At 11:33 am Singapore time (0333 GMT), the ICE Brent October crude futures were up 31 cents/b (0.69%) from the previous settle at $45.11/b, while NYMEX September light sweet crude contract was up 35 cents/b (0.83%) at $42.36/b.
"Oil remains buoyed by optimism that a sustained recovery in energy demand is underway boosted by US government data showing crude oil, gasoline, and distillate inventories all declined the week-ending Aug.7," AxiCorp chief global markets strategist Stephen Innes said in a note Aug. 17.
A delay in the meeting between US and China, which was to occur over the weekend, to review its trade agreement did not dampen investors' sentiment on expectations that China plans to continue shipping large volumes of US crude in the near-term.

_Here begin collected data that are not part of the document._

/-- TIME_SOURCE_LOST (R253): 3 consecutive beacons are missing, one every 100 µs on a ring port and every 1 ms on a fleet port; the other ring port when it is
fit, else HOLDOVER. Instants are judged to the frame (5 µs). -/
def execTimeSourceLost (s : State) : Out := onMod (fun m =>
  let src := m.get R.TIM_STAT_SRC
  if m.time.ticks + 64000 < m.time.lastBeacon + (if src = 3 then 3 * tickMs else 300 * tickUs) then m
  else if src = 1 ∨ src = 2 then
    let other := if src = 1 then 1 else 0
    if !m.isLead && m.portUp other && m.time.curPort != 1 - other then
      ({ m with time.curPort := other, time.offs := [], time.lastBeacon := m.time.ticks }).put R.TIM_STAT_SRC (1 + other)
    else (({ m with time.curPort := 7 }).enterHoldover).put R.TIM_STAT_SRC 0
  else if src = 3 then m.enterHoldover.put R.TIM_STAT_SRC 0
  else m) s

/-- PPS_EDGE (R250, R258): a 1 PPS edge that reaches the pin `dev` ns from the expected second, PPS_DLY of it the cable's;
`falling` tells the edge, and the one IN_POL does not name marks nothing. Beyond 1 µs it is ignored with PPS_LOST; the acting root
enters LOCKED at its first accepted edge, where a written TOD becomes fleet time, and slews towards the edge after. -/
def execPpsEdge (dev : Int) (falling : Bool) (s : State) : Out := onMod (fun m =>
  let dev := dev - m.getI R.TIM_PPS_PPS_DLY
  let m := if falling == m.is R.TIM_PPS_IN_POL then { m with time.ppsTick := m.time.ticks } else m
  if !m.is R.MOD_STRAP_ROOT_CAP || falling != m.is R.TIM_PPS_IN_POL then m
  else if !m.is R.TIM_STAT_ROOT then { m with pins.ppsGood := true }
  else if m.get R.TIM_STAT_STATE != 2 && !m.time.everLocked then
    let m := { m with pins.ppsGood := true }
    let old := m.nowNs
    let m := match m.time.todPending with
      | none => { m with time.ofs := 0 }
      | some t => { m with time.ofs := ((t * tickS : Nat) : Int) - (m.time.ticks : Int), time.todPending := none }
    ((m.puts [(R.TIM_STAT_SRC, 4), (R.TIM_STAT_PPS_OK, 1)]).enterLock).stepStakes old m.nowNs
  else if 1000 < dev.natAbs then ((m.put R.TIM_STAT_PPS_OK 0).raiseLim tickS 4 0 5 4 0).put R.TIM_EVT_PPS 1
  else
    let m := ({ m with pins.ppsGood := true }).puts [(R.TIM_STAT_SRC, 4), (R.TIM_STAT_PPS_OK, 1)]
    let m := if m.get R.TIM_STAT_STATE = 2 then m else m.enterLock
    (m.putI R.TIM_OFFSET_OFS (clampI (-(2 ^ 31)) (2 ^ 31 - 1) (dev * 64 / 5))).steer dev) s

/-- PPS_LOST (R258): a 1 PPS edge missing for 1.1 s; with FAC lost too the root enters HOLDOVER. -/
def execPpsLost (s : State) : Out := onMod (fun m =>
  if m.time.ticks + 64000 < m.time.ppsTick + 1100 * tickMs then m else
  let m := { m with pins.ppsGood := false }
  if m.is R.TIM_STAT_ROOT then
    let m := ((m.put R.TIM_STAT_PPS_OK 0).raiseLim tickS 4 0 5 4 0).put R.TIM_EVT_PPS 1
    if m.is R.CLK_STAT_FAC_OK then m else m.enterHoldover
  else m) s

"China increasing US oil imports is the most apparent trade deal reaffirmation," Innes said. "From a trade talk risk perspective, wiping down the last remnants of escalation risk is favorable for oil prices."
China's independent refineries ramped up US crude imports in July, picking up 1.37 million mt in the month, according to market information collected by S&P Global Platts earlier this month.

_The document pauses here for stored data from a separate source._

-- ==== Sys2Proof/Machine/Faults.lean ====
section
/-!
DEFINITION. The rows of the fault collector (R303 to R333): intake, slack windows, dispositions, level-1 resets and their shadows, clears,
the record window, forced reports.
-/
namespace Sys2Proof.Machine

/-- Start of a level-1 reset (R320, R324): RESET_START, BLK_STAT.RESET, shadow; the effect on the target (Table 10-5). -/
def Mod.startReset (m : Mod) (blk inst seq : Nat) : Mod :=
  let m := m.selfRec 4 0 seq
  let m := { m with flt.resets := m.flt.resets ++ [Reset.mk blk (resetInst blk inst) true [] (m.lostPorts blk inst) seq 0],
                    flt.rstHist := (blk * 64 + inst, m.time.ticks) :: m.flt.rstHist }
  let m := m.puts [(R.BLK_STAT_RESET blk, 1), (R.FLT_STAT_SHADOW, 1)]
  m.resetEffect blk inst

/-- Level 1 for a record (R312, R313, R317, R324, R334). -/
def Mod.level1 (m : Mod) (blk inst seq : Nat) : Mod :=
  if m.pstate = 1 then m
  else if !m.pageOn blk then m.setAction seq 0
  else if max 1 (m.get R.FLT_REP_CFG_RST_MAX) ≤ m.recentResets blk inst then m.level2 blk seq true
  else
    let l2 := resetTarget blk == 2 && m.inRun
    let m := if l2 then m.level2 blk seq else m
    let m := if l2 then m else m.setAction seq 1
    let m := (m.selfRec 1 0 seq).bump R.FLT_L1_CNT_COUNT
    let m := m.puts [(R.FLT_EVT_ESC1, 1), (R.FLT_STAT_LEVEL, max (m.get R.FLT_STAT_LEVEL) 1)]
    if m.inReset blk inst then m else m.startReset blk inst seq

/-- Post-slack action of a fatal kind (Table 10-7): 1 level 1 of CEN, 3 level 3, 0 none. -/
def postSlack (blk : Nat) : Nat :=
  if blk = 8 then 1 else if [2, 3, 15, 16, 17, 18, 20].contains blk then 3 else 0

/-- Take the next level for a record whose window has ended (R312, R313, R318). -/
def Mod.escalate (m : Mod) (blk inst cls seq : Nat) : Mod :=
  if cls = 2 then
    if postSlack blk = 3 then m.level3 seq
    else if postSlack blk = 1 && m.l1Allowed blk then m.level1 blk inst seq
    else m.setAction seq 2
  else if m.l1Allowed blk then m.level1 blk inst seq
  else m.setAction seq 0

/-- Open the slack window of a record (R313, R318), or escalate the 33rd (R315). A window of 0 expires at intake. -/
def Mod.openWindow (m : Mod) (r : FRec) (cond noCancel : Bool) : Mod :=
  if 32 ≤ m.flt.pend.length then
    ((m.put R.FLT_STAT_SLACK_FULL 1).escalate r.blk r.inst r.cls r.seq).raise 14 0 0x08 r.seq 0
  else if m.get R.FLT_CFG_SLACK = 0 then m.escalate r.blk r.inst r.cls r.seq
  else
    let m := m.setAction r.seq 0xFF
    ({ m with flt.pend := m.flt.pend ++ [Pend.mk r.seq r.blk r.inst r.kind r.addr r.cls cond
        (m.time.ticks + m.get R.FLT_CFG_SLACK * tickUs) false noCancel r.forced] }).syncPend

/-- The pending uncorrected record of a SRC and KIND (R315). -/
def Mod.pendOf (m : Mod) (blk inst kind : Nat) : Option Pend :=
  m.flt.pend.find? (fun p => p.cls == 1 && p.blk == blk && p.inst == inst && p.kind == kind)

/-- Take a pending record out of the list. -/
def Mod.dropPend (m : Mod) (seq : Nat) : Mod :=
  ({ m with flt.pend := m.flt.pend.filter (fun p => p.seq != seq) }).syncPend

/-- Self-clears of a SRC and KIND within FLAP_WIN (R316). -/
def Mod.recentFlaps (m : Mod) (key : Nat) : Nat :=
  let win := max 1 (m.get R.FLT_REP_CFG_FLAP_WIN) * tickS
  (m.flt.flapHist.filter (fun e => e.1 == key && decide (m.time.ticks < e.2 + win))).length

/-- A CLR cancels the pending window of its condition (R316). -/
def Mod.cancelOnClr (m : Mod) (blk inst kind : Nat) : Mod :=
  match m.pendOf blk inst kind with
  | none => m
  | some p =>
    if m.is R.FLT_CFG_ESC_ON_CLR || p.noCancel then m
    else
      let m := (m.dropPend p.seq).editRec p.seq (fun r => { r with action := 0, disp := 5 })
      { m with flt.flapHist := (raiseKey blk inst kind, m.time.ticks) :: m.flt.flapHist }

/-- Whether some running shadow lists the report (R320); fatal and forced reports and cliff trips are never shadowed. -/
def Mod.shadowed (m : Mod) (r : Rep) : Bool :=
  r.cls != 2 && !r.forced && r.blk != 19 && m.flt.resets.any (fun t => shadowedBy t.blk t.inst r.blk r.inst r.kind)

/-- The record of a report that the collector takes in, with its flags. -/
def Mod.recordOf (m : Mod) (r : Rep) : FRec :=
  let key := raiseKey r.blk r.inst r.kind
  { seq := 0, blk := r.blk, inst := r.inst, cls := r.cls, tvalid := false, kind := r.kind, clr := r.ind == .clr, forced := r.forced,
    shadow := m.shadowed r && r.ind != .clr, persist := r.persist,
    restart := m.flt.restartDue.any (fun e => e.1 == r.blk && (e.2 == 64 || e.2 == r.inst)),
    joined := r.ind != .clr && r.cls == 1 && !m.shadowed r && (m.pendOf r.blk r.inst r.kind).isSome,
    rept := r.ind == .start && r.cls == 1 && !m.shadowed r &&
      decide (max 1 (m.get R.FLT_REP_CFG_FLAP_MAX) ≤ m.recentFlaps key),
    addr := r.addr, frame := 0, time := 0 }

/-- Take a report in (R303 to R323). -/
def Mod.takeIn (m : Mod) (r : Rep) : Mod :=
  let fr := m.recordOf r
  let seq := m.get R.FLT_SEQ_NEXT
  let m := if r.ind = .clr then m.cancelOnClr r.blk r.inst r.kind else m
  let m := m.intake fr r.frame
  let m := { m with flt.restartDue := m.flt.restartDue.filter (fun e => !(e.1 == r.blk && (e.2 == 64 || e.2 == r.inst))) }
  let fr := { fr with seq := seq }
  if r.ind = .clr then m
  else if fr.shadow then
    if r.ind = .start then
      { m with flt.resets := m.flt.resets.map (fun t =>
          if shadowedBy t.blk t.inst r.blk r.inst r.kind then
            { t with shadowed := t.shadowed ++ [⟨r.blk, r.inst, r.kind, r.addr, r.cls, r.forced⟩] } else t) }
    else m
  else if r.cls = 0 then m
  else if r.cls = 2 then
    let m := m.level2 r.blk seq
    m.openWindow fr (r.ind == .start) true
  else if fr.joined then m
  else m.openWindow fr (r.ind == .start) fr.rept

In addition, at least 965,000 mt of North American crude cargoes are waiting to be discharged for the private companies in August.
China's total crude imports from US, meanwhile, had jumped to an eight-month high of 143,452 b/d, or 587,118 mt, in June with expectations that US imports could rise further in July and August, analysts and traders said last month.
Oil prices moved higher ahead of a meeting this week to review OPEC+ cut agreement. The Joint Ministerial Monitoring Committee (JMCC), which is co-chaired by Saudi Arabia and Russia, is set to meet on Aug. 19 to assess compliance with quotas and recommend any adjustments to the cuts if needed.
"The OPEC+ meeting this week is expected to yield little surprises, with production curbs expected to continue as outlined in April," OCBC Bank researchers wrote in a note on Aug. 17.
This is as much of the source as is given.